FAMILIA? O que é isso?
Família é nosso lugar. Lugar de afetividade, de
cuidado, de limite e de conflito. Lugar de amar, brigar, gritar, reparar, pedir
desculpas, beijar abraçar. Lugar para criar raízes e assas.
Nós nos preparamos para fazer tudo na vida: se
eu quero ser chefe na minha empresa, faço um curso; se eu quero ser médico,
faço seis anos de faculdade, mais dois anos de residência. Mas não nos ensinam
a ser pai e mãe. E um filho é para sempre.
Família é afetividade, que é conflito
A afetividade é o maior conflito humano, porque
envolve o seguinte: eu amo muito meu filho e é com ele que eu mais brigo. Acontece
com você?
1 - O que é ser família e quais são os conflitos que a envolvem?
Ivan
Capelatto: O que é a família? A família
é um conjunto de pessoas que se unem pelo desejo de estar juntas, por uma
dinâmica chamada afetividade. E a afetividade é o maior conflito, humano,
porque envolve o seguinte: eu amo muito o meu filho e é com ele que mais brigo.
É preciso suportar esse conflito, compreender esse conflito, porque, sabemos
que, quando brigamos em casa, isso é sinal de amor, que podemos brigar, gritar
e depois reparar, pedir desculpas, beijar, abraçar. É o conflito que nos mantém
vivos.
Precisamos
ter sempre clara em nossa cabeça essa ideia muito séria e, às vezes, difícil de
entender, que é o conflito. Costumo dizer aos pais: imaginem que todos nós
vivêssemos muito bem, como anjos, que fôssemos felizes o tempo todo, que não
precisássemos cuidar de nada e de ninguém, não precisássemos comer, nem fazer
cocô, nem xixi, nem sexo; nem dormir e nem escovar os dentes. Estaríamos
mortos, porque perderíamos a razão da vida, que é o conflito.
Quando
os pais, para evitar o conflito começam a deixar os filhos fazerem o que
querem, terem autonomia - que, na verdade, não é autonomia -, começam a lidar
com a morte. A ausência de conflito é a morte. Quando, para escapar de sua
angústia, um jovem bebe álcool, usa droga, corre com o carro para sentir a
adrenalina, enfim, foge do conflito com uma mudança cerebral, ele entra num
processo de morte que chamamos de instinto de morte. Todas as
vezes que escapamos dos conflitos sem tentar resolvê-los, começamos a morrer.

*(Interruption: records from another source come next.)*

-- ==== Sys2Proof/Machine/Vector.lean ====
section
/-! DEFINITION. Shape slots, the vector sequencer, VREP, VWAIT and the exchange of V.QMAX (chapter 8). -/

namespace Sys2Proof.Machine

/-! ### Slots (R144, R159) -/

abbrev Thread.slotRec (t : Thread) (k : Slot) : Option Shape := mget none t.shapes k.toNat

/-- The trap of a record that V.SETS checks, with TVAL (R159). -/
def setsCheck (r : Shape) (v : Word) : Refuse :=
  match r.check with
  | some c => some (c, v)
  | none => none

def State.setSlot (s : State) (n : Nat) (d : Slot) (r : Shape) : State :=
  s.onThr n fun t => { t with shapes := mset none t.shapes d.toNat (some r) }

/-- The address checks of V.SETS and V.GETS. -/
def slotAddr (r : Word) : Refuse :=
  orElse' (failIf (decide (r.toNat % 32 ≠ 0)) .align r) (failIf (decide (r.toNat > 0x7_FFE0)) .transl r)

/-- V.SETS, BO = 0 (R159). The MCHK of a double-bit error in the record reports the record's address (DESIGN CHOICE, log 119). -/
def execVSets (d : Slot) (a : Reg) (disp : BitVec 20) (s : State) : Result :=
  let n := s.cur
  let r := s.reg n a + sext disp
  let rec' := s.record (originOf n) r.toNat
  let bad := failIf (s.flawed true (locKey (originOf n) r.toNat) 32) .mchk r
  .next (s.check n (orElse' (slotAddr r) (orElse' bad (setsCheck rec' r))) ((s.setSlot n d rec').finish n 8))

/-- A record with its BASE replaced. -/
def Shape.withBase (r : Shape) (b : Word) : Shape := { r with w0 := (r.w0 &&& 0xFFFF_FFFF_FFF8_0000) ||| (b &&& 0x7_FFFF) }

/-- V.SETS, BO = 1 (R159). -/
def execVSetsBase (d : Slot) (b : Reg) (s : State) : Result :=
  let n := s.cur
  let v := s.reg n b
  match s.me.slotRec d with
  | none => .next (s.raise n .ill (w0Of (.vSetsBase d b)))
  | some r =>
    let r := r.withBase v
    .next (s.check n (orElse' (failIf (decide (v.toNat > 0x7_FFFF)) .transl v) (setsCheck r v)) ((s.setSlot n d r).finish n 8))

/-- V.GETS (R159). -/
def execVGets (d : Slot) (a : Reg) (disp : BitVec 20) (s : State) : Result :=
  let n := s.cur
  let r := s.reg n a + sext disp
  let x := match s.me.slotRec d with | some x => x | none => ⟨0, 0, 0, 0⟩
  let c := originOf n
  .next (s.check n (slotAddr r)
    ((((((s.writeLoc c r.toNat 8 x.w0.toNat).writeLoc c (r.toNat + 8) 8 x.w1.toNat).writeLoc c (r.toNat + 16) 8
      x.w2.toNat).writeLoc c (r.toNat + 24) 8 x.w3.toNat)).finish n 8))

/-! ### What a sequencer instruction names -/

/-- A sequencer instruction with its slot fields mapped, position by position; `block` says whether the record that a
destination slot names is of a block type, which leaves B of V.QCVT alone (R150). -/
def mapSlots (fd fa fb fc : Slot → Slot) (block : Slot → Bool) : Instr → Instr
  | .vAdd d a b => .vAdd (fd d) (fa a) (fb b)
  | .vSub d a b => .vSub (fd d) (fa a) (fb b)
  | .vMul d a b => .vMul (fd d) (fa a) (fb b)
  | .vFma d a b c => .vFma (fd d) (fa a) (fb b) (fc c)
  | .vMin d a b => .vMin (fd d) (fa a) (fb b)
  | .vMax d a b => .vMax (fd d) (fa a) (fb b)
  | .vAbs d a => .vAbs (fd d) (fa a)
  | .vNeg d a => .vNeg (fd d) (fa a)
  | .vAnd d a b => .vAnd (fd d) (fa a) (fb b)
  | .vOr d a b => .vOr (fd d) (fa a) (fb b)
  | .vXor d a b => .vXor (fd d) (fa a) (fb b)
  | .vShl d a (.slot b) => .vShl (fd d) (fa a) (.slot (fb b))
  | .vShl d a (.imm x) => .vShl (fd d) (fa a) (.imm x)
  | .vShr d a (.slot b) => .vShr (fd d) (fa a) (.slot (fb b))
  | .vShr d a (.imm x) => .vShr (fd d) (fa a) (.imm x)
  | .vCmpEq d a b => .vCmpEq (fd d) (fa a) (fb b)
  | .vCmpNe d a b => .vCmpNe (fd d) (fa a) (fb b)
  | .vCmpLt d a b => .vCmpLt (fd d) (fa a) (fb b)
  | .vCmpGe d a b => .vCmpGe (fd d) (fa a) (fb b)
  | .vSel d a b c => .vSel (fd d) (fa a) (fb b) (fc c)
  | .vCvt d a rm sat => .vCvt (fd d) (fa a) rm sat
  | .vRsum d a k => .vRsum (fd d) (fa a) k
  | .vRmax d a k => .vRmax (fd d) (fa a) k
  | .vRmin d a k => .vRmin (fd d) (fa a) k
  | .vExp2 d a => .vExp2 (fd d) (fa a)
  | .vRcp d a => .vRcp (fd d) (fa a)
  | .vRsqrt d a => .vRsqrt (fd d) (fa a)
  | .vBcast d x => .vBcast (fd d) x
  | .vQmax d a b t => .vQmax (fd d) (fa a) b t
  | .vQcvt d a b rm sat => .vQcvt (fd d) (fa a) (if block (fd d) then b else fb b) rm sat
  | .vMov d a => .vMov (fd d) (fa a)
  | i => i
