-- ==== Sys2Proof/Machine/Core.lean ====
section
/-! DEFINITION. The machine as the host runs it. -/

def Sys2Proof.core : Host.Core := { State := Sys2Proof.Machine.State, Fault := Sys2Proof.Machine.Fault, Refusal := Sys2Proof.Machine.Refusal, step := Sys2Proof.Machine.step, reset := Sys2Proof.Machine.State.reset }
end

Por isso, temos hoje tanta depressão na sociedade e depressão entre jovens e
crianças. É porque os pais, às vezes, para evitar conflitos com os filhos, não
impõem limites.
Limites
são cuidados, cuidados geram conflitos e temos de lembrar que o maior
significado da vida é o conflito. Todo dia, temos de ter conflito. Quando
passamos um dia sem conflito, é preciso arranjar um, porque senão começamos a
morrer. Basta ver as férias. Algumas pessoas adoecem nas férias, outras ficam
irritadas quando saem de férias, porque acabou o conflito, o conflito do
trabalho. Essa pessoa precisa criar um outro conflito e, às vezes, começa a
implicar com o filho, com o marido, com a sujeira da casa. Os homens, quando se
aposentam, às vezes, ficam irritantes, querem arrumar tudo em casa, pintar
paredes, brigam com a mulher porque há coisas fora do lugar. Tudo porque acabou
o conflito no trabalho. O ser humano não pode viver sem conflito. Só anjo - se
é que ele existe - vive sem conflito.
2
- Como podemos conviver com tantas transformações e conflitos na família e,
ainda assim, garantir a constituição da identidade do filho como indivíduo,
formando-o para a vida?
É
complicado responder isso em poucas palavras, mas para que se tenha uma ideia,
a base do ser humano, ou melhor, a base para que uma pessoa se torne um ser
humano são exatamente as referências que ela tem na vida. As referências só se
constituem de forma afetiva. Não existem referências sociais para uma criança.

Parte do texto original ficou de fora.